**Task brief**. Look through the material for lines with the word "takes", and copy each one.

**Material for this task**.
-- ==== Sys2Proof/Certificates/Slice0/Obligations.lean ====
section
/-! DEFINITION. The statements for the provers. `R<n>` is the rule of spec/ a statement formalises. -/

open Sys2Proof Sys2Proof.Machine

/-! ### encoding -/

/-- Every well-formed instruction, at every operand its encoding admits, is decoded from its own encoding. -/
def Obligations.DecodeInvertsEncode : Prop :=
  ∀ i : Instr, WellFormed i = true → decode (encode i) = .ok i

/-- A word or record that decodes is the encoding of what it decodes to, except that the data bits of a BUS.READ
record, which carry the block's answer, are not part of the instruction (log 11). -/
def Obligations.EncodeInvertsDecode : Prop :=
  (∀ (w : BitVec 32) (i : Instr), decode (.cmd w) = .ok i → WellFormed i = true ∧ encode i = .cmd w) ∧
  (∀ r : BitVec 65, r.getLsbD 64 = true → encode (decodeBus r) = .bus r) ∧
  (∀ r : BitVec 65, r.getLsbD 64 = false → encode (decodeBus r) = .bus (r.extractLsb' 32 33 ++ (0 : BitVec 32)))

/-- R145, R146: the fifteen rows. At most one row selects a word, one does exactly when the word is legal, and the word
then decodes to the row's instruction with N = w[15:0]. -/
def Obligations.CommandMap : Prop :=
  ∀ w : BitVec 32,
    (commandRows.filter fun r => r.selects w).length ≤ 1 ∧
    (legalCommand w = true ↔ ∃ r ∈ commandRows, r.selects w = true) ∧
    (∀ r ∈ commandRows, r.selects w = true → decode (.cmd w) = .ok (r.op (w.extractLsb' 0 16).toNat))

/-- A few words written out from R140 to R148 decode to the instruction they stand for. -/
def Obligations.EncodingExamples : Prop :=
  decode (.cmd 0b0000_0001_00000000_0000000000000000#32) = .ok .initAll ∧
  decode (.cmd 0b0001_0011_00000000_0000000000000100#32) = .ok (.wtoProcess 4) ∧
  decode (.cmd 0b0010_0010_00000000_0000000000000000#32) = .ok .pboReset ∧
  decode (.cmd 0b0011_0011_00000000_0000000010000000#32) = .ok (.mlfProcess 128) ∧
  decode (.cmd 0b0100_0001_00000000_0000000000000000#32) = .ok .adsrInit ∧
  decode (.bus 0b0_00000000000000000000000000010100_00000000000000000000000000000000#65) = .ok (.busRead 0x14) ∧
  decode (.bus 0b1_00000000000000000000000000010000_00010001000000000000000000000000#65)
    = .ok (.busWrite 0x10 0x11000000)

/-! ### the machine takes one event at a time -/

/-- A step takes the oldest event of the host. A transaction is decoded and that instruction executed, a CMD write of a
legal word executes the word's own command, and with nothing issued nothing changes (R469, R484: the block waits). The
queue is the model's form of the host (log 1), and that the write of a command's word and the command are one meaning is
the model's reading of R195 (log 12, DEDUCED). -/
def Obligations.StepRunsDecoded : Prop :=
  (∀ (s : State) (r : BitVec 65) (rest : List HostEvent) (i : Instr), s.inbox = .transaction r :: rest →
    decode (.bus r) = .ok i → step s = exec i { s with inbox := rest }) ∧
  (∀ (s : State) (w : BitVec 32) (rest : List HostEvent) (i : Instr),
    s.inbox = .transaction (busRecord true 0x10 w) :: rest → decode (.cmd w) = .ok i →
    step s = exec i { s with inbox := rest }) ∧
  (∀ s : State, s.inbox = [] → step s = .next s)

/-- R450, R193: no step ever stops the machine. -/
def Obligations.StepAlwaysCompletes : Prop := ∀ s : State, ∃ t, step s = .next t

/-- The words software reads after hardware reset (R32, R37, R42, R43, R44, R48, R49), but for the coefficients. -/
def Obligations.ResetValues : Prop :=
  (∀ q ∈ ([ (0x000, 0x4C534331), (0x004, 0x00000007), (0x008, 0x1010B080), (0x00C, 0x473B8000), (0x010, 0),
      (0x014, 0), (0x100, 0), (0x104, 0), (0x108, 0), (0x10C, 0), (0x110, 0x43DC0000), (0x114, 0),
      (0x118, 0x3F000000), (0x11C, 0), (0x120, 0), (0x200, 0), (0x204, 0), (0x208, 0x43DC0000),
      (0x20C, 0x3F800000), (0x210, 0), (0x214, 0x3F000000), (0x218, 0), (0x21C, 0), (0x240, 0), (0x244, 0),
      (0x300, 0), (0x304, 0), (0x308, 0x469C4000), (0x30C, 0), (0x310, 0x3F800000), (0x314, 0x3F800000),
      (0x318, 0x3F800000), (0x400, 0), (0x404, 0), (0x408, 0), (0x40C, 0x3C23D70A), (0x410, 0x3F800000),
      (0x414, 0x3C23D70A), (0x418, 0x7F800000), (0x41C, 0x3F000000), (0x420, 0x3C23D70A), (0x440, 0), (0x448, 0),
      (0x44C, 0) ] : List (Word × Word)),
    exec (.busRead q.1) State.reset = .next { State.reset with readData := q.2 }) ∧
  (∀ a : Word, a.toNat % 4 = 0 →
    ((0x180 ≤ a.toNat ∧ a.toNat ≤ 0x1FC) ∨ (0x340 ≤ a.toNat ∧ a.toNat ≤ 0x3DC) ∨
      (0x800 ≤ a.toNat ∧ a.toNat ≤ 0x810) ∨ (0x900 ≤ a.toNat ∧ a.toNat ≤ 0xA3C)) →
    exec (.busRead a) State.reset = .next { State.reset with readData := 0 }) ∧
  State.reset.adsr.coefs = coefficients 0x473B8000 0x3F000000 0x3C23D70A 0x3C23D70A 0x3C23D70A ∧
  State.reset.mem = []

/-- R480: the reset input puts every register and state variable at its reset value and leaves every RAM word
unwritten. The three fields of the model's own survive (log 9). -/
def Obligations.HardwareReset : Prop :=
  ∀ (s : State) (rest : List HostEvent), s.inbox = .hardwareReset :: rest →
    ∃ t, step s = .next t ∧ t.sampleRate = 0x473B8000 ∧ t.status.word = 0 ∧ t.wto = State.reset.wto ∧
      t.pbo = State.reset.pbo ∧ t.mlf = State.reset.mlf ∧ t.adsr = State.reset.adsr ∧
      (∀ k, t.tables k = 0) ∧ (∀ k j, t.topFreqOf k j = 0) ∧ (∀ a, t.mem.get a = none) ∧ t.inbox = rest ∧
      t.readData = s.readData ∧ t.draws = s.draws

/-! ### bus accesses -/

/-- R458: a misaligned read returns 0, a misaligned write is dropped, and both record ERR_ALIGN and nothing else. -/
def Obligations.MisalignedAccess : Prop :=
  ∀ (a v : Word) (s : State), a.toNat % 4 ≠ 0 →
    exec (.busRead a) s = .next { s with readData := 0, status := s.status.withError .align } ∧
    exec (.busWrite a v) s = .next { s with status := s.status.withError .align }

/-- R109, R457: at a word address outside the map a read returns 0, a write is dropped, and both record ERR_ADDR and
nothing else. -/
def Obligations.UnmappedAccess : Prop :=
  ∀ (a v : Word) (s : State), a.toNat % 4 = 0 → ¬ InMap a.toNat →
    exec (.busRead a) s = .next { s with readData := 0, status := s.status.withError .addr } ∧
    exec (.busWrite a v) s = .next { s with status := s.status.withError .addr }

**Result below**.
/-! ### the machine takes one event at a time -/
/-- A step takes the oldest event of the host. A transaction is decoded and that instruction executed, a CMD write of a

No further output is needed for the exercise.